Becoming a professional dinosaur hunter ”wasn’t something I planned on doing,” Peterson says. ”But pretty soon I was spending all my time on it.” After Peterson graduated, two years ago, the museum’s chief paleontologist, Jack Horner, offered him a full-time job, but he declined. ”I love hanging out with geologists and biologists, but I knew I needed to be around other engineers at least part of the time.” So now he has two homes: during the spring and summer he lives in Montana, or wherever the museum’s excavations take him, and he winters near Boston, where his wife, Laura Loge, is training to be an opera singer at the New England Conservatory of Music.
It’s a life seemingly designed to explore extremes. Peterson spent last summer overseeing a dig in a remote region of Mongolia. Being the sole engineer on a crew means that he is also the technical support person. Anything that breaks, he fixes, whether it’s a car engine or the base camp’s satellite link. The crew’s immediate goal was to unearth a fossilized flock of psittacosaurs, flightless birds that slightly resemble today’s parrots. Peterson and his Montana colleagues also trained local scientists who wanted to set up a paleontology research team of their own.
Lately, Peterson can be found at the Center for Bits and Atoms at MIT. It’s a techie’s dream, because he has access to the center’s vast workshop of high-end machining and modeling equipment and gets to bounce ideas off some of the smartest engineers around.
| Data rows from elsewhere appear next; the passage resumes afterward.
-- ==== Sys2Proof/Machine/SafRows.lean ====
section
/-! DEFINITION. The rows of the table of operations that concern the safety monitor. -/

namespace Sys2Proof.Machine

open Sys2Proof

/-- ERROR_RAISED (R521): class, INDEX, the diagnostic that found it (255: none), status code, and the level of an ENGINE_LOSS. -/
def execErrorRaised (dt cls index diag status level : Nat) (s : State) : Answer := s.run dt (fun _ d => d.errorRaised cls index diag status level)

/-- DIAGNOSTIC_CHECK (R517): a diagnostic, the INDEX it looks at, its result, the reading of DG10 in °C as 8 bits of two's complement, and
the errors that it corrected. -/
def execDiagnosticCheck (dt diag index : Nat) (ok : Bool) (reading corrected : Nat) (s : State) : Answer :=
  s.run dt (fun _ d => d.diagnostic diag index ok reading corrected)

/-- ERROR_RECOVERY_DONE (R519): the recovery of the entries of a class and INDEX is complete, or their condition has cleared. -/
def execErrorRecoveryDone (dt cls index : Nat) (s : State) : Answer := s.run dt (fun _ d => d.recoveryDone cls index)

/-- ENTRY_CLOSE (R520): the entry of a SEQ. -/
def execEntryClose (dt seq : Nat) (s : State) : Answer := s.run dt (fun _ d => d.closeEntry seq)

/-- ENGINE_SELFTEST (R518): engines numbered as R350. -/
def execEngineSelftest (dt engine : Nat) (s : State) : Answer := s.run dt (fun _ d => d.startTest engine)

/-- ENGINE_SELFTEST_DONE (R518). -/
def execEngineSelftestDone (dt : Nat) (ok : Bool) (s : State) : Answer := s.run dt (fun _ d => d.testDone ok)

/-- MGMT_STALL (R524). -/
def execMgmtStall (dt : Nat) (s : State) : Answer := s.run dt (fun _ d => d.stalls)

/-- MGMT_RESTART (R524). -/
def execMgmtRestart (dt : Nat) (s : State) : Answer := s.runKey dt mgmtRestart

/-- PROOF_TEST (R525): the tests that fail, as a mask, and the duration of each in ms. -/
def execProofTest (dt fails ms : Nat) (s : State) : Answer := s.run dt (fun _ d => d.proofRun fails ms)

/-- SAF_ERR_READ (R529). -/
def execSafErrRead (c : Ctx) (buf : HostBuf) (s : State) : Answer := s.run 0 (fun _ d => d.accept c false none (safErrRead buf))

/-- SAF_PROOF (R525). -/
def execSafProof (c : Ctx) (mask : Nat) (s : State) : Answer := s.run 0 (fun _ d => d.accept c true none (safProof mask))

/-- SAF_FORCE (R529). -/
def execSafForce (c : Ctx) (confirm : Nat) (s : State) : Answer := s.run 0 (fun _ d => d.accept c false none (safForce confirm))

end Sys2Proof.Machine
end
Peterson is exploring a technique that he thinks could revolutionize paleontology. On a typical dig, he explains, you choose a geologically promising site to excavate, and then you painstakingly remove layers of dirt by hand until the entire site is exposed. Diggers take photos and notes and sketch plots of what they find. Then they wrap up the bones and ship them back to the lab for further study.
But Peterson finds the end result unsatisfying. ”You wind up with drawers and boxes of old bones, but nothing else,” he says. ”You don’t know what the ground around the dinosaur looked like or exactly how the body was positioned. You lose 99 percent of the information getting that 1 percent.”
A more revealing technique would be to create a three-dimensional map of a site. That would entail scraping off thin layers—dirt, bones, and all—and imaging each layer using a lidar scanner equipped with a camera, then using computer modeling software to re-create a 3-D picture of the whole. You’d still have the bones at the end, but Peterson thinks the resulting image—which could be rotated, peeled back, and viewed from different angles—would be at least as valuable. He hopes to try out his lidar system in the field next summer.
As an engineer among paleontologists, Peterson says, ”the most crucial thing I can offer is a different way of thinking, a different way of looking at things.”